US20130159781A1

US20130159781A1 - System For Compression Of Fixed Width Values In A Processor Hardware Trace

Info

Publication number: US20130159781A1
Application number: US13/328,781
Authority: US
Inventors: James Hippisley Robinson
Original assignee: MIPS Technologies Inc
Current assignee: ARM Finance Overseas Ltd
Priority date: 2011-12-16
Filing date: 2011-12-16
Publication date: 2013-06-20

Abstract

A method of tracing processor instructions includes forming a compressed trace stream with a dynamic unit width indicator and a value block. The dynamic unit width indicator includes an address/data width indicator qualified by a unit indicator. The unit value block has a width that is a function of the address/data width indicator and the unit indicator.

Description

BRIEF DESCRIPTION OF THE INVENTION

This invention relates generally to digital data processors. More particularly, this invention relates to a technique for compression of fixed width values in a processor hardware trace.

BACKGROUND OF THE INVENTION

There are many known techniques for tracing information from a digital data processor. These techniques typically include tracing information in the form of instructions and data. The resultant traced information may then be used for debugging purposes.
A trace stream contains voluminous information, which becomes unwieldy to transmit, store and debug.

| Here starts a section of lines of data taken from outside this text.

-- ==== Sys2Proof/Laws/State.lean ====
section
/-! SUPPORT. What each named update does to each field of the state: one lemma a field, so that no later proof
unfolds a record update. Where an update depends on a condition, only the fields it never writes are listed. -/

namespace Sys2Proof.Machine

variable (s : State)

/-! ### logEvent -/

@[simp] theorem logEvent_mode (e : PortEvent) : (logEvent s e).mode = s.mode := rfl
@[simp] theorem logEvent_phase (e : PortEvent) : (logEvent s e).phase = s.phase := rfl
@[simp] theorem logEvent_dir (e : PortEvent) : (logEvent s e).dir = s.dir := rfl
@[simp] theorem logEvent_slot (e : PortEvent) : (logEvent s e).slot = s.slot := rfl
@[simp] theorem logEvent_pcur (e : PortEvent) : (logEvent s e).pcur = s.pcur := rfl
@[simp] theorem logEvent_wcur (e : PortEvent) : (logEvent s e).wcur = s.wcur := rfl
@[simp] theorem logEvent_gaddr (e : PortEvent) : (logEvent s e).gaddr = s.gaddr := rfl
@[simp] theorem logEvent_gcnt (e : PortEvent) : (logEvent s e).gcnt = s.gcnt := rfl
@[simp] theorem logEvent_spg (e : PortEvent) : (logEvent s e).spg = s.spg := rfl
@[simp] theorem logEvent_grainAct (e : PortEvent) : (logEvent s e).grainAct = s.grainAct := rfl
@[simp] theorem logEvent_freezeAct (e : PortEvent) : (logEvent s e).freezeAct = s.freezeAct := rfl
@[simp] theorem logEvent_anchor (e : PortEvent) : (logEvent s e).anchor = s.anchor := rfl
@[simp] theorem logEvent_endAddr (e : PortEvent) : (logEvent s e).endAddr = s.endAddr := rfl
@[simp] theorem logEvent_recorded (e : PortEvent) : (logEvent s e).recorded = s.recorded := rfl
@[simp] theorem logEvent_inSample (e : PortEvent) : (logEvent s e).inSample = s.inSample := rfl
@[simp] theorem logEvent_rbuf (e : PortEvent) : (logEvent s e).rbuf = s.rbuf := rfl
@[simp] theorem logEvent_d0 (e : PortEvent) : (logEvent s e).d0 = s.d0 := rfl
@[simp] theorem logEvent_d1 (e : PortEvent) : (logEvent s e).d1 = s.d1 := rfl
@[simp] theorem logEvent_mix (e : PortEvent) : (logEvent s e).mix = s.mix := rfl
@[simp] theorem logEvent_outSample (e : PortEvent) : (logEvent s e).outSample = s.outSample := rfl
@[simp] theorem logEvent_tout (e : PortEvent) : (logEvent s e).tout = s.tout := rfl
@[simp] theorem logEvent_lpBuf0 (e : PortEvent) : (logEvent s e).lpBuf0 = s.lpBuf0 := rfl
@[simp] theorem logEvent_lpBuf1 (e : PortEvent) : (logEvent s e).lpBuf1 = s.lpBuf1 := rfl
@[simp] theorem logEvent_hpBuf0 (e : PortEvent) : (logEvent s e).hpBuf0 = s.hpBuf0 := rfl
@[simp] theorem logEvent_hpBuf1 (e : PortEvent) : (logEvent s e).hpBuf1 = s.hpBuf1 := rfl
@[simp] theorem logEvent_cutLp (e : PortEvent) : (logEvent s e).cutLp = s.cutLp := rfl
@[simp] theorem logEvent_fbLp (e : PortEvent) : (logEvent s e).fbLp = s.fbLp := rfl
@[simp] theorem logEvent_cutHp (e : PortEvent) : (logEvent s e).cutHp = s.cutHp := rfl
@[simp] theorem logEvent_fbHp (e : PortEvent) : (logEvent s e).fbHp = s.fbHp := rfl
@[simp] theorem logEvent_rate (e : PortEvent) : (logEvent s e).rate = s.rate := rfl
@[simp] theorem logEvent_bitres (e : PortEvent) : (logEvent s e).bitres = s.bitres := rfl
@[simp] theorem logEvent_grainSize (e : PortEvent) : (logEvent s e).grainSize = s.grainSize := rfl
@[simp] theorem logEvent_stretch (e : PortEvent) : (logEvent s e).stretch = s.stretch := rfl
@[simp] theorem logEvent_gest (e : PortEvent) : (logEvent s e).gest = s.gest := rfl
@[simp] theorem logEvent_msNow (e : PortEvent) : (logEvent s e).msNow = s.msNow := rfl
@[simp] theorem logEvent_tRecStart (e : PortEvent) : (logEvent s e).tRecStart = s.tRecStart := rfl
@[simp] theorem logEvent_tRecEnd (e : PortEvent) : (logEvent s e).tRecEnd = s.tRecEnd := rfl
@[simp] theorem logEvent_recRate (e : PortEvent) : (logEvent s e).recRate = s.recRate := rfl
@[simp] theorem logEvent_tickRate (e : PortEvent) : (logEvent s e).tickRate = s.tickRate := rfl
@[simp] theorem logEvent_tickEn (e : PortEvent) : (logEvent s e).tickEn = s.tickEn := rfl
@[simp] theorem logEvent_ovr (e : PortEvent) : (logEvent s e).ovr = s.ovr := rfl
@[simp] theorem logEvent_tickPend (e : PortEvent) : (logEvent s e).tickPend = s.tickPend := rfl
@[simp] theorem logEvent_storeA (e : PortEvent) : (logEvent s e).storeA = s.storeA := rfl
@[simp] theorem logEvent_storeB (e : PortEvent) : (logEvent s e).storeB = s.storeB := rfl
@[simp] theorem logEvent_nv (e : PortEvent) : (logEvent s e).nv = s.nv := rfl
@[simp] theorem logEvent_ain (e : PortEvent) : (logEvent s e).ain = s.ain := rfl
@[simp] theorem logEvent_freeSpace (e : PortEvent) : (logEvent s e).freeSpace = s.freeSpace := rfl
@[simp] theorem logEvent_stim (e : PortEvent) : (logEvent s e).stim = s.stim := rfl
@[simp] theorem logEvent_trace (e : PortEvent) : (logEvent s e).trace = s.trace ++ [e] := rfl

Consequently, there is an ongoing need for efficient ways for compressing trace streams.

SUMMARY OF THE INVENTION

An embodiment of the invention includes a method of tracing processor instructions by invoking a trace mode and forming a compressed trace stream with a dynamic unit width indicator and a value block. The dynamic unit width indicator includes an address/data width indicator, which may be qualified by a unit indicator in a separate fixed configuration block. The value block has a width that is a function of the address/data width indicator and the unit indicator.
An embodiment of the invention includes a computer readable storage medium with executable instructions to characterize a circuit that receives a fixed unit width trace stream and forms a compressed trace stream with a dynamic unit width indicator and a value block.
An embodiment of the invention includes a processor with circuitry to form a dynamic unit width indicator and a value block. A port routes the compressed trace stream.
An embodiment of the invention includes a system with a processor to form a compressed trace stream with a dynamic unit width indicator and value block.
An embodiment of the invention includes a probe with a memory and an instruction trace control block to transform a fixed unit width trace stream to a compressed trace stream with a dynamic unit width indicator and value block.

BRIEF DESCRIPTION OF THE FIGURES

The invention is more fully appreciated in connection with the following detailed description taken in conjunction with the accompanying drawings, in which:

FIG. 1 illustrates processing operations associated with an embodiment of the invention.

FIG. 2 illustrates a debug system configured in accordance with an embodiment of the invention.

FIG. 3 illustrates a system configured in accordance with an embodiment of the invention.

FIG. 4 illustrates a trace stream configured in accordance with an embodiment of the invention.

Like reference numerals refer to corresponding parts throughout the several views of the drawings.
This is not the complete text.